Les facteurs externes

Officiellement appelées les « faits de tiers », ces causes sont indépendantes de la volonté de la SNCB et d’Infrabel et sont responsables d’environ 40% des retards (50 selon les mois).

Il s’agit ici des vols de câbles (en recrudescence, ceux-ci coûtent très chers), des accidents de personnes, des imprudences aux passages à niveaux ou encore des personnes circulant le long des voies et qui obligent le conducteur à freiner pour stopper le train (ce qui entraîne un effet boule de neige inévitable). « On ne peut pas ignorer la grande influence des causes externes sur la ponctualité, même si on sait qu’on a aussi une part dans les retards », explique Elisa Roux, porte-parole de la SNCB. « La ponctualité n’est pas acceptable pour le moment, mais on ne peut pas agir sur tous les facteurs, comme les vols de câbles par exemple », continue-t-elle.

Les facteurs internes

Avec 3.700 trains circulant par jour sur les rails, des problèmes font inévitablement surface. Les facteurs internes concernent la SNCB et son gestionnaire d’infrastructure Infrabel (responsable des voies, de la signalisation, et des cathéters).

« La grande partie des retards qui nous sont imputables concernent les pannes sur le matériel », explique Elisa Roux. Pour Gianni Tabbone, président et porte-parole de navetteurs.be, il y a clairement un problème d’entretien: « L’infrastructure n’est plus entretenue comme elle le devrait, et ce depuis plusieurs années. Idem pour le matériel roulant : les trains tombent de plus en plus en panne ». Selon lui, résoudre ces problèmes internes diminuerait facilement de moitié les retards.

Côté SNCB, on nous assure que des investissements sont faits dans cette optique :  « On investit dans de nouveaux ateliers qui vont rendre plus efficace et plus rapide la réparation de nos trains, ce qui aura un impact sur le taux de disponibilité du matériel. Dès lors, si un matériel tombe en panne, on pourra plus facilement le remplacer. On investit aussi dans de nouvelles techniques, comme la télémétrie, soit un système d’entretien pour anticiper les pannes. Enfin, on investit aussi dans du nouveau matériel, mais cela prend du temps. On a commandé de nouveaux trains qui seront moins susceptibles de tomber en panne », détaille la porte-parole.

Un manque de moyens ?

Dans leur communiqué, les associations demandent que des moyens supplémentaires soient dégagés pour faire face aussi bien aux causes externes qu’internes. Mais selon la SNCB, le manque de ponctualité des trains n’est pas dû à un manque de moyens. « On doit faire des économies, mais on ne les fait pas sur tout ce qui concerne la ponctualité et la sécurité. Au contraire, on investit là-dedans, mais ce sont des choses qui prennent du temps », assure Elisa Roux.

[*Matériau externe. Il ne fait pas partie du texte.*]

/-! ## Swapping out (R43, R362, R368 to R371, R414, R415, R418) -/

/-- The EA by which a team names a queue: its descriptor in a window of the gang, or at a page of its address space; 0 where no page leads there. -/
def State.queueEa (s : State) (asid : Nat) (q : QueueRef) : DWord :=
  match q.loc with
  | .win t o => scratchEa (((s.team? t).map (·.rank)).getD 0 * 2 ^ 20 + o)
  | .phys a => match s.mem.pages.find? fun p => p.asid == asid && decide (p.pa ≤ a) && decide (a < p.pa + p.size) with
    | some p => localEa (p.la + (a - p.pa))
    | none => 0
/-- The wake condition of a result that a group waits for: the tile of a held access, or the request of a remote one (R368). -/
def Group.resultWake (g : Group) (es : List SbEntry) : Nat × List Nat :=
  match es.findSome? fun e => if e.open then (e.rows.find? fun r => !r.done).bind (·.tile) else none with
  | some k => (7, [keyLa k])
  | none => (match es.findSome? fun e => match e.kind with
      | .remote t _ => some t
      | .answer t => some [t]
      | .held _ => none
      | .ready => none
      | .later => none
      | .stat => none with
    | some t => (4, t)
    | none => if es.any (fun e => e.kind == .later) then (8, [g.segment]) else (0, []))
/-- The tile that a group's waiting store waits for. -/
def State.storeTile (s : State) (gid : Nat) : Nat := ((s.mem.storeQ.find? fun st => st.gid == gid).bind (·.tile)).elim 0 keyLa
/-- The kind and arguments of a waiting instruction's wake condition (R368); of an instruction that names several queues, those of the first whose turn has not come. -/
def State.wakeOf (s : State) (gid : Nat) (g : Group) (w : Wait) : Nat × List Nat :=
  let c := s.ctxOf gid g
  match w.kind with
  | .barrier a n => (1, [a.toNat, n])
  | .queuePop _ => (2, ((s.popsOf g).find? fun p => !s.popReady c p).elim [] fun p => [(s.queueEa c.asid p.queue).toNat, p.round])
  | .queuePush _ =>
      let ls := s.lanesHeld c g w.slot.lanes (lmA w.slot.word)
      (3, ((queuesOf ls).find? fun q => decide (q.cap < s.qResv c q.place + (lanesNaming ls q.ref).length)).elim [] fun q => [q.ea.toNat, (lanesNaming ls q.ref).length])
  | .remoteCheck tags => (4, tags)
  | .claim x _ _ => (5, [x.toNat])
  | .launchStore d _ => (6, [d])
  | .tile k _ => (7, [keyLa k])
  | .stores => (7, [s.storeTile gid])
  | .staging => (8, [g.segment])
  | .phase b => (9, [b.toNat])
  | .grant t => (10, [t])
  | .exit => if g.holds then g.resultWake g.sb else if s.mem.storeQ.any (fun st => st.gid == gid) then (7, [s.storeTile gid]) else (0, [])
  | .token _ | .batch _ | .sealLimit | .fence _ _ | .cbuf _ _ | .sweep _ | .table => (0, [])
/-- The wake condition of a group as its record states it. -/
def State.groupWake (s : State) (gid : Nat) (g : Group) : Nat × List Nat :=
  match g.waits with
  | w :: _ => s.wakeOf gid g w
  | [] => match g.ticket with
    | some n => (8, [n])
    | none => if g.emptyWait then (9, (((s.teamOf g).bind (·.map)).elim [] fun m => [m.2.toNat])) else g.resultWake g.stalledOn

/-- LANES of a group record (R369). -/
def laneRecord (l : Lane) : List Byte :=
  let (mask, st) : Nat × Nat := match l.st with
    | .exited => (0, 0)
    | .live => (0, 1)
    | .waiting m => (m.toNat, 2)
  bytesOfNat 8 l.pc.toNat ++ bytesOfNat 8 l.trappc.toNat ++ bytesOfNat 8 mask ++ bytesOfNat 1 l.fpen.toNat ++ bytesOfNat 1 l.fpflags.toNat ++ bytesOfNat 1 st ++ bytesOfNat 5 0
/-- A group record (R369). -/
def State.groupRecord (s : State) (gid : Nat) (g : Group) : List Byte :=
  let image := Config.regImage (g.lanes.map fun l => (l.regs.toList).take g.alloc)
  let (wake, args) := s.groupWake gid g
  let arrival := g.arrival.getD (0, 0)
  bytesOfNat 1 (widthCode g.width) ++ bytesOfNat 1 g.alloc ++ bytesOfNat 1 (g.hnd.toNat + 2 * g.arrival.isSome.toNat) ++ bytesOfNat 1 wake ++ bytesOfNat 4 image.length
    ++ ((args.flatMap (bytesOfNat 8)) ++ List.replicate 24 0).take 24
    ++ bytesOfNat 8 g.enmask.toNat ++ bytesOfNat 8 g.saveden.toNat ++ bytesOfNat 8 g.retired ++ bytesOfNat 8 g.trapmask.toNat ++ bytesOfNat 8 g.trapaddr.toNat
    ++ bytesOfNat 4 (g.hnd.toNat * 2 ^ 31 + g.defer.toNat * 2 ^ 30 + g.code) ++ bytesOfNat 4 g.trapinst.toNat ++ bytesOfNat 4 (g.fprm.code + 4 * g.fpftz.toNat + 8 * g.schk.toNat)
    ++ bytesOfNat 4 g.tkstat ++ bytesOfNat 4 (g.bdone % 65536 * 65536 + g.bsealed % 65536) ++ (g.routes.flatMap fun r => bytesOfNat 4 (kindCode r.kind * 65536 + r.param))
    ++ bytesOfNat 4 arrival.1.toNat ++ bytesOfNat 4 (arrival.2 % 2 ^ 16) ++ bytesOfNat 4 g.segment ++ bytesOfNat 4 g.qcounts.length ++ bytesOfNat 8 0
    ++ g.lanes.flatMap laneRecord ++ (g.qcounts.flatMap fun q => bytesOfNat 8 (s.queueEa (s.asidOf g) q.queue).toNat ++ bytesOfNat 4 q.pushes ++ bytesOfNat 4 q.pops) ++ image
/-- A team record (R370), in the device's own format. -/
def State.teamRecord (s : State) (t : Team) : List Byte :=
  let plane (h : Nat) (standby : Bool) (p : Option Plane) : List (Nat × Nat × Bool × Nat × Nat × List (List (Option (Nat × Nat)))) :=
    (p.map fun p => (2 * h + standby.toNat, p.fmt, p.sparse, p.k, p.n, p.elems)).toList
  let size := ((s.launch? (s.launchIdOfTeam t)).map (·.kern.scratch)).getD 0
  Config.teamImage t.teamId t.weight ((List.range size).map (cellGet t.window)) t.tags ((t.handles.mapIdx fun i h => if h.bound then plane i false h.active ++ plane i true h.standby else []).flatten)
/-- A porter stopped at an instruction boundary (R444). -/
def Porter.stopped (now : Nat) (p : Porter) : Porter :=
  if p.mode = PorterMode.running then { p with mode := .stopped, cbWait := false, resv := none, mcycle := (p.mcycle + now) % 2 ^ 64 } else p
/-- What a gang record holds of a stopped porter (R444): its PC, x1 to x31, the standard CSRs, the command window's RW fields, FAULT and the data store. -/
def Porter.image (p : Porter) : Nat × Nat × List Nat × List Byte :=
  (p.rank, (match p.role with
    | .loader => 0
    | .storer => 1),
   p.pc.toNat :: ((List.range 31).map fun i => (p.x.toArray.getD (i + 1) 0).toNat) ++ [p.mstatus.toNat, p.mtvec.toNat, p.mepc.toNat, p.mcause.toNat, p.mtval.toNat, p.mscratch.toNat, p.mcycle, p.minstret]
     ++ p.win.flatMap (fun w => [w.1, w.2.toNat]) ++ [p.flt.toNat, p.fcode, p.faddr.toNat],
   (List.range 8192).map (cellGet p.dmem))
/-- A gang record (R370, R444), in the device's own format: its shape, the accumulator store of each of its cores, and its porters as they stop. -/
def State.gangRecord (s : State) (gk : Nat) (k : Gang) (x : Kernel) : List Byte :=
  Config.gangImage k.k x.gang x.pair (if x.accumulator then s.eng.acc.filterMap fun b => (k.cores.findIdx? (· == b.1 / 512)).map fun i => (i, b.1 % 512, b.2.elems.toList, b.2.flags.toNat) else [])
    ((s.porters.filter fun p => p.2.gang == gk).map fun p => (p.2.stopped s.porterCycle).image)
/-- The records of a gang: those of its groups, of its teams, its own (R369). -/
def State.recordsOf (s : State) (gk : Nat) (k : Gang) (x : Kernel) : List (List Byte) :=
  (s.liveGroups k).map (fun g => s.groupRecord g.1 g.2) ++ ((k.teams.filterMap s.team?).filter fun t => !t.ended).map s.teamRecord ++ [s.gangRecord gk k x]

/-- The records of context memory in use. -/
def State.ctxUsed (s : State) : List (Nat × Nat) := s.gangs.flatMap fun k => k.2.records
/-- A place for a record in context memory: the lowest free address, a multiple of 64 (R369). -/
def ctxPlace (ranges used : List (Nat × Nat)) (n : Nat) : Option Nat :=
  let len := (n + 63) / 64 * 64
  let starts := (ranges.map (·.1)) ++ used.map fun u => (u.1 + u.2 + 63) / 64 * 64
  (sortBy id starts).find? fun a => ranges.any (fun r => decide (r.1 ≤ a) && decide (a + len ≤ r.1 + r.2)) && used.all fun u => decide (u.1 + u.2 ≤ a) || decide (a + len ≤ u.1)
/-- Records written into context memory, whole lines at a time; none when there is no room. -/
def State.saveRecords (s : State) (used : List (Nat × Nat)) : List (List Byte) → Option (List (Nat × Nat) × State)
  | [] => some ([], s)
  | bs :: r =>
      match ctxPlace s.sched.ctxmem used bs.length with
      | none => none
      | some a =>
          let n := (bs.length + 63) / 64 * 64
          match (s.putPhys none false ((bs ++ List.replicate 63 0).take n) a).saveRecords ((a, bs.length) :: used) r with
          | none => none
          | some (rs, s) => some ((a, bs.length) :: rs, s)

/-- Do the copies and porter commands of a gang leave its context final (R368, R444)? (DEDUCED: log entry 61.) -/
def State.gangSettled (s : State) (gk : Nat) (k : Gang) : Bool :=
  s.eng.copies.all (fun c => !k.teams.contains c.2.team) && s.porters.all (fun p => p.2.gang != gk || p.2.queue.isEmpty)
/-- The gangs for which a resident gang might be swapped out: eligible, with no room (R415, R418). -/
def State.lacking (s : State) : List Gang := (s.gangs.map (·.2)).filter fun e => s.eligible e && (s.unitFor e).isNone
/-- May a gang be taken for another that finds no room (R415, R418)? For a gang of a launch with a reservation, a gang of the same launch; for a recompute charged to it, one on its pairs, else one in no reservation; both with a key no higher, resident for 50 µs. -/
def State.victimFor (s : State) (e : Gang) (k : Gang) : Bool :=
  let lower := match s.launch? e.launch, s.launch? k.launch with
    | some le, some lk => decide (lk.key ≤ le.key) && decide (k.since + 50000 ≤ s.timebase)
    | _, _ => false
  k.st == .resident && s.gangBlocked k && (match s.ownPairs e with
    | some r => if e.launch = r.launch then k.launch == e.launch && decide (r.start ≤ s.timebase) else lower && (s.ownPairs k).map (·.launch) == some r.launch
    | none => lower && (s.ownPairs k).isNone)
/-- Does the first gang go before the second as a victim: it has waited longer, or it stands on a lower core (R418)? -/
def State.worseVictim (s : State) (a b : Gang) : Bool :=
  decide (s.waitingSince a < s.waitingSince b) || (s.waitingSince a == s.waitingSince b && decide (a.cores.headD 0 < b.cores.headD 0))
/-- Must a gang leave its cores while it waits: it is OPEN on a pair with a reservation to come (R414), or it stands inside the reservation of another (R415)? (DEDUCED: log entry 62.) -/
def State.mustLeave (s : State) (k : Gang) : Bool :=
  (s.gangOpen k && k.cores.any fun c => (s.nextStart (c / 2)).isSome)
    || k.cores.any fun c => (match s.resvNow (c / 2) with
      | none => false
      | some r => (s.ownPairs k).map (·.launch) != some r.launch)
/-- Is there a reason to swap a gang out: another finds no room and this is the one to take, or it must leave? -/
def State.swapReason (s : State) (k : Gang) : Bool :=
  s.mustLeave k || s.lacking.any fun e => s.victimFor e k && s.gangs.all fun x => !(s.victimFor e x.2 && s.worseVictim x.2 k)
/-- GANG_SWAP_OUT (R43, R418). -/
def execGangSwapOut (gk : Nat) (s : State) : Host.Outcome State Fault Refusal :=
  match s.packet, s.gang? gk with
  | none, some k =>
      if !(k.st == .resident && s.gangBlocked k && s.gangSettled gk k && s.swapReason k) then .refused .notEnabled
      else match s.kernelFor k with
      | none => .refused .notEnabled
      | some x => match s.saveRecords s.ctxUsed (s.recordsOf gk k x) with
        | none => .refused .notEnabled
        | some (records, s) =>
            let s := s.saveAcc gk k x
            let s := k.cores.foldl State.writeBack s
            let s := k.teams.foldl (fun s t => s.modTeam t fun x => { x with cores := [] }) s
            let mine (p : Porter) : Bool := p.gang == gk
            let s := { s with
              porters := s.porters.map fun (p : Nat × Porter) => if mine p.2 then (p.1, p.2.stopped s.porterCycle) else p
              eng := { s.eng with cbufq := s.eng.cbufq.filter fun x => !(s.porters.any fun p => mine p.2 && x.2 == (p.2.core, 1 + (p.1 % 2))) } }
            .next (s.setGang gk { k with cores := [], st := .swapped, records := records })
  | none, none => .refused .notEnabled
  | some _, _ => .refused .notEnabled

Une réponse qui peut surprendre… « Avant, il y avait des techniciens qui pouvaient intervenir sur le matériel roulant à plusieurs endroits, ce qui n’existe plus actuellement. Dès qu’un train est en panne en cours de parcours, il est supprimé car il n’y a personne pour le réparer« , note Gianni Tobbone. « Quand on parle de moyens, on parle de moyens financiers et humains ; les deux vont de pair ». En attendant que les deux parties se mettent d’accord sur le nœud du problème, il semblerait que le navetteur doive encore patienter…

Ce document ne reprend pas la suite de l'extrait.